Ze keek om zich heen. Hoe was ze hier belandt? Waar is de winter heen? Het kasteel? Carl?
Voorzichtig begint ze te lopen. Bergaf. Met de wind mee. Terwijl Elouise haar tocht verder zet, jaagt de wind in haar haren. Even blijft ze staan.
Wanneer Elouise naar haar voeten kijkt merkt ze pas dat ze geen schoenen aan heeft. Dan pas beseft ze ook dat de zoom in haar handen die van haar nachtpon is, en niet van een jurk. Traag laat ze de rok los en gaat ze met haar handen langs haar lichaam om zich gewaar te worden. Verdwaasd kijkt Elouise om zich heen.
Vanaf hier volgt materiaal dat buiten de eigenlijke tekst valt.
/-- A FENCE_WAIT whose limit of boundaries has passed (R327). -/
def Cmd.timedOut (c : Cmd) : Bool := c.opcode == Op.fenceWait && c.pf 0 0 16 != 0 && c.pf 0 0 16 ≤ c.boundaries

/-- FENCE_WAIT_TIMEOUT (R327): the first expired FENCE_WAIT of a queue whose waits are not met; a broken wait comes first
(R364). -/
def execFenceWaitTimeout (q : Nat) (s : State) : Host.Outcome State Fault Refusal :=
  .next (s.onDev fun d =>
    match (d.queue q).fetched.find? fun c => c.timedOut && d.cmdWaits c != .met with
    | none => d
    | some c =>
      match d.cmdWaits c with
      | .broken f o => d.failUpstream q c f o
      | _ => d.failCmd q c Code.fenceTimeout)

end Sys2Proof.Machine
end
In het dal herkent ze het kasteel Martinova. En in de verte is het bos Andachtswald te zien. Het lucht op dat ze ten minste weer weet waar ze is. Ietsje sneller draaft ze de heuvel verder af.
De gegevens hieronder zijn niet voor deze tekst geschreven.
-- ==== Sys2Proof/Machine/Context.lean ====
section
/-! DEFINITION. Contexts (R333 to R340), the mapping commands (R341 to R349) and quotas (R358 to R363). -/

namespace Sys2Proof.Machine

/-! ### Opening a context (R338, R339) -/

/-- Two ranges given by base and count meet. -/
def rangesMeet (a n b m : Nat) : Bool := n != 0 && m != 0 && a < b + m && b < a + n

/-- The checks of an open (R338, R571). -/
def Dev.openCheck (d : Dev) (c : Nat) : Option Nat :=
  let x := d.ctx c
  let others := (d.ctxs.filter fun p => p.1 != c && p.2.state != .closed).map Prod.snd
  let mb := x.mapBase.toNat
  let mc := x.mapCount.toNat
  let fb := x.fenceBase.toNat
  let fc := x.fenceCount.toNat
  if d.life.pending || (c != 0 && d.life.jtag == .memTest) then some Code.lifecycleRefused
  else if others.any (fun o => o.tag == x.tag) || (x.tag == 0) != (c == 0) then some Code.contextUnknown
  else if mb + mc > 4096 || fb + fc > 1024 || (c ≠ 0 && (mc = 0 || fc = 0)) || x.vaGib.toNat + mc > 262144 ||
      (others.any fun o => rangesMeet mb mc o.mapBase.toNat o.mapCount.toNat ||
        rangesMeet fb fc o.fenceBase.toNat o.fenceCount.toNat) || !d.fnExists x.homeFn.toNat then
    some Code.descMalformed
  else none

/-- The entries of a context's window (R341). -/
def Dev.windowEntries (d : Dev) (c : Nat) : List Nat :=
  let x := d.ctx c
  (d.maps.filter fun p => x.mapBase.toNat * 512 ≤ p.1 && p.1 < (x.mapBase.toNat + x.mapCount.toNat) * 512).map Prod.fst

/-- The fence slots of a context's range (R350). -/
def Context.fenceSlots (x : Context) : List Nat :=
  (List.range (64 * x.fenceCount.toNat)).map (64 * x.fenceBase.toNat + ·)

/-- The slot's registers as written, and nothing of an opening (R336). -/
def Context.registers (x : Context) : Context :=
  { tag := x.tag, homeFn := x.homeFn, vaGib := x.vaGib, mapCount := x.mapCount, mapBase := x.mapBase
    fenceCount := x.fenceCount, fenceBase := x.fenceBase, recBase := x.recBase, initT1 := x.initT1
    initT2 := x.initT2, cfgReject := x.cfgReject, code := x.code, stale := x.stale }

/-- The quotas in force in a context (R336, R360); the service context holds none (R334). -/
def Context.withQuotas (x : Context) (slot : Nat) (t1 : BitVec 21) (t2 : BitVec 25) : Context :=
  if slot = 0 then x else { x with quotaT1 := t1, quotaT2 := t2 }

/-- The effects of a successful open (R339); the initial quotas come into force. -/
def Dev.openContext (d : Dev) (c : Nat) : Dev :=
  let x := d.ctx c
  let d := d.modCtx c fun x =>
    { x.registers.withQuotas c x.initT1 x.initT2 with state := .opened, serial := d.trust.openSerial, stale := 0 }
  let d := d.modTrust fun t => { t with openSerial := t.openSerial + 1 }
  let d := d.each (d.windowEntries c) fun d e => d.modMap e fun _ => {}
  let d := d.each x.fenceSlots fun d f =>
    d.modFence f fun y => { y with value := 0, state := .pending, code := 0, originSlot := f, originCode := 0, tide := d.tideLow }
  d.each x.fenceSlots Dev.writeRecord

/-- CTX_CTRL.cmd 1 (R338). -/
def Dev.openCommand (d : Dev) (c : Nat) : Dev :=
  let reject (d : Dev) : Dev := d.modCtx c fun x => { x with cfgReject := true }
  if !d.regsUp then d
  else if (d.ctx c).state ≠ .closed then reject d
  else match d.openCheck c with
  | some e => (reject d).modCtx c fun x => { x with code := BitVec.ofNat 16 e }
  | none => d.openContext c

/-- CTX_CTRL.cmd 2 (R340): step 1 is taken at once, the rest at the ebb. -/
def Dev.closeCommand (d : Dev) (c : Nat) : Dev :=
  let x := d.ctx c
  if !d.regsUp then d
  else if x.state = .closed || x.state = .closing || (c = 0 && d.openCtxs.any (· != 0)) then
    d.modCtx c fun x => { x with cfgReject := true }
  else
    let d := d.modCtx c fun x => { x with state := .closing }
    d.each ((d.queues.filter fun q => q.2.enable && q.2.context == x.tag).map Prod.fst) Dev.disableQueue

/-- CONTEXT_OPEN, of the slot PF0 has selected (R336, R338). -/
def execContextOpen (s : State) : Host.Outcome State Fault Refusal :=
  .next (s.onDev fun d => d.openCommand d.sys.sel0.ctx)

/-- CONTEXT_CLOSE, of the slot PF0 has selected (R336, R340). -/
def execContextClose (s : State) : Host.Outcome State Fault Refusal :=
  .next (s.onDev fun d => d.closeCommand d.sys.sel0.ctx)

/-! ### MAP_PAGES (R343 to R345) -/

/-- A map entry (R343). -/
structure MapReq where
  va     : Nat
  count  : Nat
  hub    : Nat
  srcTag : Nat
  srcVa  : Nat
  /-- Its reserved bits are zero. -/
  clean  : Bool
  deriving DecidableEq, Repr

/-- The map entry in eight words. -/
def readMapReq (w : List W32) : MapReq :=
  { va := dwordAt w 0, count := bitsOf (wordAt w 2) 0 16, hub := bitsOf (wordAt w 2) 16 3
    srcTag := bitsOf (wordAt w 3) 0 16, srcVa := dwordAt w 4
    clean := bitsOf (wordAt w 2) 19 13 == 0 && bitsOf (wordAt w 3) 16 16 == 0 && zeroWords w 6 2 }

/-- Groups of `n` words. -/
def wordGroups (n : Nat) (ws : List W32) : List (List W32) :=
  (List.range (ws.length / n)).map fun i => (ws.drop (n * i)).take n

/-- The frame behind a page of a context: its entry's, or that of its extent's copy. -/
def Dev.frameBehind (d : Dev) (c page : Nat) : Option Nat :=
  match (d.ctx c).entryOf page with
  | none => none
  | some e =>
    let x := d.mapEntry e
    if !x.valid then none
    else if x.frame.isSome then x.frame
    else (d.plans.filter fun p => p.2.loaded && p.2.ctx == c).findSome? fun p =>
      p.2.tensors.findSome? fun t =>
        if !t.extents.isEmpty && t.firstPage ≤ page && page < t.firstPage + 2 * t.extents.length then
          d.pageFrame t (page - t.firstPage)
        else none

/-- The frames an alias entry maps, where R345 accepts it. -/
def Dev.aliasFrames (d : Dev) (c : Nat) (r : MapReq) : Option (Nat × List (Nat × Nat)) :=
  match d.ctxOfTag r.srcTag with
  | none => none
  | some src =>
    if (d.ctx c).charter.isNone || (d.ctx src).charter ≠ (d.ctx c).charter then none
    else
      let l := (List.range r.count).filterMap fun i =>
        let page := r.srcVa / frameBytes + i
        match (d.ctx src).entryOf page, d.frameBehind src page with
        | some e, some f => if d.frameReadOnly f then some (e, f) else none
        | _, _ => none
      if l.length = r.count then some (src, l) else none

/-- The pages one map entry adds, or the code it fails with (R344); `seen` are the entries named so far.  The service context
maps no pages (R334). -/
def Dev.mapOne (d : Dev) (c : Nat) (seen : List Nat) (r : MapReq) : Except Nat (List (Nat × MapEntry)) :=
  let es := (List.range r.count).filterMap fun i => (d.ctx c).entryOf (r.va / frameBytes + i)
  let plain : MapEntry := { valid := true, pref := r.hub }
  if c = 0 then .error Code.mapFault
  else if !r.clean || r.va % frameBytes ≠ 0 || r.va ≥ 281474976710656 || r.srcVa % frameBytes ≠ 0 ||
      r.srcVa ≥ 281474976710656 || (r.srcTag = 0 && (r.srcVa ≠ 0 || 4 < r.hub)) then .error Code.mapFault
  else if es.length ≠ r.count || es.any fun e => (d.mapEntry e).valid || seen.contains e then .error Code.mapFault
  else if r.srcTag ≠ 0 then
    match d.aliasFrames c r with
    | none => .error Code.mapFault
    | some (src, l) =>
      .ok ((es.zip l).map fun p => (p.1, { valid := true, pref := 4, aliasOf := some (src, p.2.1), frame := some p.2.2 }))
  else if d.sys.service = .neap && 1 ≤ r.hub && r.hub ≤ 3 then .error Code.neapOnly
  else .ok (es.map fun e => (e, plain))

/-- All map entries, or the first that fails with its number. -/
def Dev.mapAll (d : Dev) (c : Nat) : Nat → List MapReq → List (Nat × MapEntry) → Except (Nat × Nat) (List (Nat × MapEntry))
  | _, [], acc => .ok acc
  | i, r :: t, acc =>
    if r.count = 0 then d.mapAll c (i + 1) t acc
    else match d.mapOne c (acc.map Prod.fst) r with
      | .error e => .error (e, i)
      | .ok l => d.mapAll c (i + 1) t (acc ++ l)

/-- The effect of MAP_PAGES (R344). -/
def Dev.mapPages (d : Dev) (q : Nat) (c : Cmd) (ctx : Nat) : Dev :=
  match d.mapAll ctx 0 ((wordGroups 8 c.payload).map readMapReq) [] with
  | .error (e, i) => d.failCmd q c e (some i)
  | .ok l => (d.each l fun d p => d.modMap p.1 fun _ => p.2).succeed q c

/-- MAP_PAGES (R344). -/
def execMapPages (q : Nat) (s : State) : Host.Outcome State Fault Refusal :=
  .next (s.onDev fun d => d.onHead q Op.mapPages fun d c ctx => d.mapPages q c ctx)

/-! ### UNMAP_PAGES and the end of a mapping (R346 to R349) -/

/-- The pages all unmap entries name, or the first that fails with its number (R346). -/
def Dev.unmapAll (d : Dev) (c : Nat) : Nat → List (List W32) → List Nat → Except Nat (List Nat)
  | _, [], acc => .ok acc
  | i, w :: t, acc =>
    let va := dwordAt w 0
    let n := wordAt w 2
    if n = 0 then d.unmapAll c (i + 1) t acc
    else if va % frameBytes ≠ 0 || va ≥ 281474976710656 || wordAt w 3 ≠ 0 || n > 512 * (d.ctx c).mapCount.toNat then .error i
    else
      let pages := (List.range n).map (va / frameBytes + ·)
      let ok (p : Nat) : Bool := !acc.contains p && (match (d.ctx c).entryOf p with
        | some e => (d.mapEntry e).valid && (d.mapEntry e).dead.isNone
        | none => false)
      if pages.all ok then d.unmapAll c (i + 1) t (acc ++ pages) else .error i

/-- A placed tensor covers one of the pages. -/
def Plan.covers (p : Plan) (t : Nat) (pages : List Nat) : Bool :=
  let first := (p.tensors.getD t {}).firstPage
  pages.any fun g => first ≤ g && g < first + (p.module.tensor t).pages

/-- The effect of UNMAP_PAGES (R347, R349): the epoch rises and the pages are dead as of it. -/
def Dev.unmapPages (d : Dev) (q : Nat) (c : Cmd) (ctx : Nat) : Dev :=
  match d.unmapAll ctx 0 (wordGroups 4 c.payload) [] with
  | .error i => d.failCmd q c Code.mapFault (some i)
  | .ok pages =>
    let d := d.modCtx ctx fun x => { x with epoch := x.epoch + 1 }
    let e := (d.ctx ctx).epoch
    let d := d.each pages fun d p => match (d.ctx ctx).entryOf p with
      | some i => d.modMap i fun x => { x with dead := some e }
      | none => d
    let d := d.each ((d.plans.filter fun p => p.2.loaded && p.2.ctx == ctx).map Prod.fst) fun d s =>
      let p := d.plan s
      d.each ((List.range p.tensors.length).filter fun t => p.covers t pages) fun d t =>
        d.modPlaced s t fun x => { x with dead := x.dead.or (some e) }
    d.succeed q c

/-- UNMAP_PAGES (R346, R347). -/
def execUnmapPages (q : Nat) (s : State) : Host.Outcome State Fault Refusal :=
  .next (s.onDev fun d => d.onHead q Op.unmapPages fun d c ctx => d.unmapPages q c ctx)

/-- PAGE_INVALIDATE (R348): a dead page's entry becomes invalid once no older command remains. -/
def execPageInvalidate (entry : Nat) (s : State) : Host.Outcome State Fault Refusal :=
  if 2097152 ≤ entry then .fault (.unitAbsent entry)
  else .next (s.onDev fun d =>
    match (d.mapEntry entry).dead, d.ctxOfEntry entry with
    | some e, some c => if d.epochRetired c e then d.invalidateEntry entry else d
    | _, _ => d)

/-! ### Quotas (R360, R361) -/

/-- The effect of QUOTA_SET (R360, R361). -/
def Dev.quotaSet (d : Dev) (q : Nat) (c : Cmd) (ctx : Nat) : Dev :=
  let x := d.ctx ctx
  let new := c.pf 0 0 21
  let grace := if x.useT1 ≤ new then none
    else if new < x.quotaT1.toNat || x.grace.isNone then some (d.tide.number, c.pf 2 0 16, false)
    else x.grace
  let d := d.modCtx ctx fun x =>
    { x.withQuotas ctx (BitVec.ofNat 21 new) (BitVec.ofNat 25 (c.pf 1 0 25)) with grace := grace }
  (d.checkQuota ctx).succeed q c

/-- QUOTA_SET (R360). -/
def execQuotaSet (q : Nat) (s : State) : Host.Outcome State Fault Refusal :=
  .next (s.onDev fun d => d.onHead q Op.quotaSet fun d c ctx => d.quotaSet q c ctx)

/-- Insertion of an extent by the tide of its last use. -/
def insertByUse (d : Dev) (e : Nat) : List Nat → List Nat
  | [] => [e]
  | f :: t => if (d.extent e).lastUse < (d.extent f).lastUse then e :: f :: t else f :: insertByUse d e t

/-- The droppable copies of a context: RESIDENT, unpinned, oldest use first (R361). -/
def Dev.copiesByUse (d : Dev) (c : Nat) : List Nat :=
  ((d.extents.filter fun p => p.2.ctx == c && p.2.state == .resident && !d.pinned p.1).map Prod.fst).foldl
    (fun l e => insertByUse d e l) []

/-- Step 2 of R361: copies are dropped until T1 use is within quota. -/
def Dev.dropForQuota (d : Dev) (c : Nat) : Dev :=
  d.each (d.copiesByUse c) fun d e =>
    if (d.ctx c).useT1 ≤ (d.ctx c).quotaT1.toNat then d
    else (d.dropCopy e).modExtent e fun x => { x with state := .resting, refs := [] }

/-- QUOTA_GRACE_EXPIRY (R361): at the ebb of tide t0 + g. -/
def execQuotaGraceExpiry (slot : Nat) (s : State) : Host.Outcome State Fault Refusal :=
  if 4096 ≤ slot then .fault (.unitAbsent slot)
  else .next (s.onDev fun d =>
    match (d.ctx slot).grace with
    | some (t0, g, false) =>
      if d.tide.phase ≠ .ebb || d.tide.number < t0 + g || !(d.ctx slot).state.isOpen then d
      else if (d.ctx slot).useT1 ≤ (d.ctx slot).quotaT1.toNat then d.modCtx slot fun x => { x with grace := none }
      else (d.modCtx slot fun x => { x with grace := some (t0, g, true) }).dropForQuota slot
    | _ => d)

/-- The quota step of an ebb (R361, R362): the grace ends, the context is suspended, or it returns to OPEN. -/
def Dev.quotaAtEbb (d : Dev) (c : Nat) : Dev :=
  let x := d.ctx c
  let in1 := decide (x.useT1 ≤ x.quotaT1.toNat)
  let in2 := decide (x.useT2 ≤ x.quotaT2.toNat)
  let x' := { x with grace := if in1 then none else x.grace }
  match x.state with
  | .suspended => d.modCtx c fun _ => if in1 && in2 then { x' with state := .opened } else x'
  | .opened =>
    let late := match x.grace with
      | some (_, _, dropped) => dropped
      | none => false
    d.modCtx c fun _ => if !in1 && late then { x' with state := .suspended } else x'
  | _ => d

end Sys2Proof.Machine
end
Met haar rok in handen en met haar andere hand het gras wegduwend zet ze koers naar het kasteel. Maar hoe hard ze ook rent, het kasteel komt maar niet dichterbij. Vastberaden zet ze de pas erin. Haar rokken loslatend en haar twee armen gebruikend rent Elouise verder bergaf.
Maar het kasteel geeft niet toe. Het blijft in de verte. Het dal ligt schijnbaar oneindig voor haar uit. Voorzichtig kijkt ze om zich heen. Er is niemand in de buurt. Ze hoort de wind rond haar jagen, maar verder is het muisstil. Geen vogeltjes, geen grazend grootvee, geen mensen,... niets. Enkel wind.
Elouise zet het wederop op een rennen. Ze kijkt enkel naar haar voeten. Niet vooruit, niet langs haar heen en zeker niet achterom. Het gras snijdt langs haar rok en enkels. Ze voelt de grashalmen tegen haar benen aan kletsen. Haar voeten blijven hangen in het gras.
Elouise kijkt op. Tot haar ontzetting is het kasteel geen centimetertje dichterbij gekomen. Omdat ze zichzelf uit haar aandacht had ontnomen verloor Elouise de controle over haar voeten. Ze bleef finaal in het gras steken en tuimelde onderuit.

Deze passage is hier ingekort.